- _DATA PROVIDED_
╭──

-- ==== Sys2Proof/Machine/Decoding.lean ====
section
/-! DEFINITION. The mode of a frame, the delivery of its record, and the Decoder's one agent step DEC_FRAME
(44_subframe_parser.md R170 to R172, R190). -/

namespace Sys2Proof.Machine

/-- Stage 3 of DEC_FRAME: the mode after correction (44_subframe_parser.md R172). -/
def modeOp (c : Cfg) (p : Pipe) : Except Fault Pipe := do
  let ext ← isExtended c p.w.frm
  return { p with w := { setModePost c ext p.w with stage := .walk } }

/-- A frame-type byte at the point the decode has reached (30_encoding.md R73). -/
def ftypeOp (ext : Bool) (c : Cfg) (p : Pipe) : Except Fault Pipe := .ok { p with w := readMode c ext p.w }

/-- The frame-type byte of the working frame, decoded (30_encoding.md R73, R82). -/
def fetchFtype (c : Cfg) (w : Work) : Except Fault Instr := do
  let v ← readAt .frm w.frm c.ftypeOff
  return decodeFtype c v

/-- The pipeline of one frame (44_subframe_parser.md R170): descramble, correct, read the mode, walk. -/
def decodePipeline (c : Cfg) (p : Pipe) : Except Fault Pipe := do
  let p1 ← descrambleOp c p
  let p2 ← fecStageOp c p1
  let p3 ← modeOp c p2
  walkOp c p3

/-- DEC_FRAME (44_subframe_parser.md R170): one atomic step, whose working state does not survive it
(10_state.md R33); with the Decoder stopped or `Q` empty it waits (R170, notes/assumptions/3.md). The polarity
flag of the frame is not read (40_framer.md R117). -/
def execDecFrame (s : State) : Host.Outcome State Fault Refusal :=
  if decFrameEnabled s then
    match s.q.items with
    | [] => .next s
    | f :: rest =>
      match decodePipeline s.cfg ⟨s.dc, s.draws, startWork s.cfg f.frame⟩ with
      | .ok p => .next (deliver (((s.setQ { s.q with items := rest }).setDc p.dc).setDraws p.draws) p.w.record)
      | .error e => .fault e
  else .next s

/-- MODE (44_subframe_parser.md R172). -/
def execMode (s : State) : Host.Outcome State Fault Refusal := onPipe modeOp s

/-- FT_EXTENDED (30_encoding.md R73). -/
def execFtExtended (s : State) : Host.Outcome State Fault Refusal := onPipe (ftypeOp true) s

/-- FT_NORMAL (30_encoding.md R82): every value other than EXT_FLAG, none is an error. -/
def execFtNormal (s : State) : Host.Outcome State Fault Refusal := onPipe (ftypeOp false) s

/-- DELIVER_RECORD (44_subframe_parser.md R190): the record goes to the handler, and the frame decode ends. -/
def execDeliverRecord (s : State) : Host.Outcome State Fault Refusal :=
  match s.work with
  | none => .next s
  | some w => .next ((deliver s w.record).setWork none)

end Sys2Proof.Machine
end

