-- ==== Sys2Proof/Tests/Slice0.lean ====
section
/-! SUPPORT. Tests: ill-formed terms that WellFormed refuses, words written out from the spec's formats, the
spec's own examples, and a state that meets the hypotheses of each statement. Every expected result is the
spec's (95_test_vectors.md and the examples of the rules), but for the witnesses. -/

namespace Sys2Proof.Machine.Tests

set_option Elab.async false

/-- The configuration of the spec's small framer examples (40_framer.md R103, R108). -/
def tiny : Cfg :=
  { Cfg.rs41 with syncLen := 1, syncPattern := 0xB4, frameLen := 3, fifoDepth := 1, geoZero := 0, handlerCtx := 7 }

/-- The default configuration with its OPEN parameters given a value. -/
def full : Cfg := { Cfg.rs41 with fifoDepth := 1, geoZero := 0, handlerCtx := 7 }

/-- A small configuration that meets both groups of R4 and the layout bounds. -/
def mini : Cfg :=
  { tiny with
    frameLen := 60, parOff := 2, parLen := 8, ftypeOff := 10, dataOff := 11, dataLenNormal := 30
    dataLenExt := 49, rsT := 2, rsNroots := 4, rsK := 251, rsMsgOff := 10, rsMsgNormal := 15, rsMsgExt := 25
    serialLen := 2, statusFragSeqOff := 4, statusFragDataOff := 5, calFragSize := 2, statusMinLen := 7
    calFragCount := 3, calLen := 6, bkCalOffset := 2 }

/-- The state after reset with a configuration. -/
def start (c : Cfg) : State := State.resetWith c [] 0

/-- A running Framer with bits buffered and items in IN. -/
def framing (c : Cfg) (phase : Phase) (buf : Bits) (off : Nat) (inp : List InItem) : State :=
  ((start c).setFr ⟨.running, phase, buf, off, false⟩).setInp inp

/-- Inside a frame decode of a frame, at a stage. -/
def decoding (c : Cfg) (frm : List Byte) (stage : Stage) : State :=
  (start c).setWork (some { startWork c frm with stage := stage })

/-- A frame of zeros. -/
def zeros (c : Cfg) : List Byte := List.replicate c.frameLen 0

/-- The next state of an outcome, if it is one. -/
def after : Host.Outcome State Fault Refusal → Option State
  | .next s => some s
  | _ => none

/-- The working state of the next state. -/
def workAfter (o : Host.Outcome State Fault Refusal) : Option Work := (after o).bind (·.work)

/-- An outcome with a next state is one. -/
theorem next_of_after {o : Host.Outcome State Fault Refusal} (h : (after o).isSome = true) : ∃ t, o = .next t := by
  cases o with
  | next t => exact ⟨t, rfl⟩
  | fault e => simp [after] at h
  | refused e => simp [after] at h
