-- ==== Sys2Proof/Word.lean ====
section
/-! DEFINITION. The plainest words of the part: bytes as they stand in descriptors, frames and the
image, 32-bit registers of the window (R182), and the top of the 32-bit quantities of 1.3. -/

namespace Sys2Proof

/-- One byte of a descriptor, a frame or the configuration image (chapter 12). -/
abbrev Byte := BitVec 8

/-- One 32-bit register of the register window (R182). -/
abbrev Word := BitVec 32

/-- 4,294,967,295, where usage figures, backlogs, ages and the minute count saturate (1.3). -/
abbrev max32 : Nat := 4294967295

/-- The sum of two figures, saturating at 4,294,967,295. -/
def satAdd (a b : Nat) : Nat := min max32 (a + b)

/-- The difference of two figures taken without sign (R19, R66). -/
def absDiff (a b : Nat) : Nat := (a - b) + (b - a)

end Sys2Proof
end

╰──

- _EXERCISE AIM_
Beginning with the line that contains "abbrev max32 : Nat := 4294967295", each line of the records above through the last one must be printed word for word.

- _ANSWER TO THIS EXERCISE_
abbrev max32 : Nat := 4294967295

/-- The sum of two figures, saturating at 4,294,967,295. -/
def satAdd (a b : Nat) : Nat := min max32 (a + b)

/-- The difference of two figures taken without sign (R19, R66). -/
def absDiff (a b : Nat) : Nat := (a - b) + (b - a)

end Sys2Proof
end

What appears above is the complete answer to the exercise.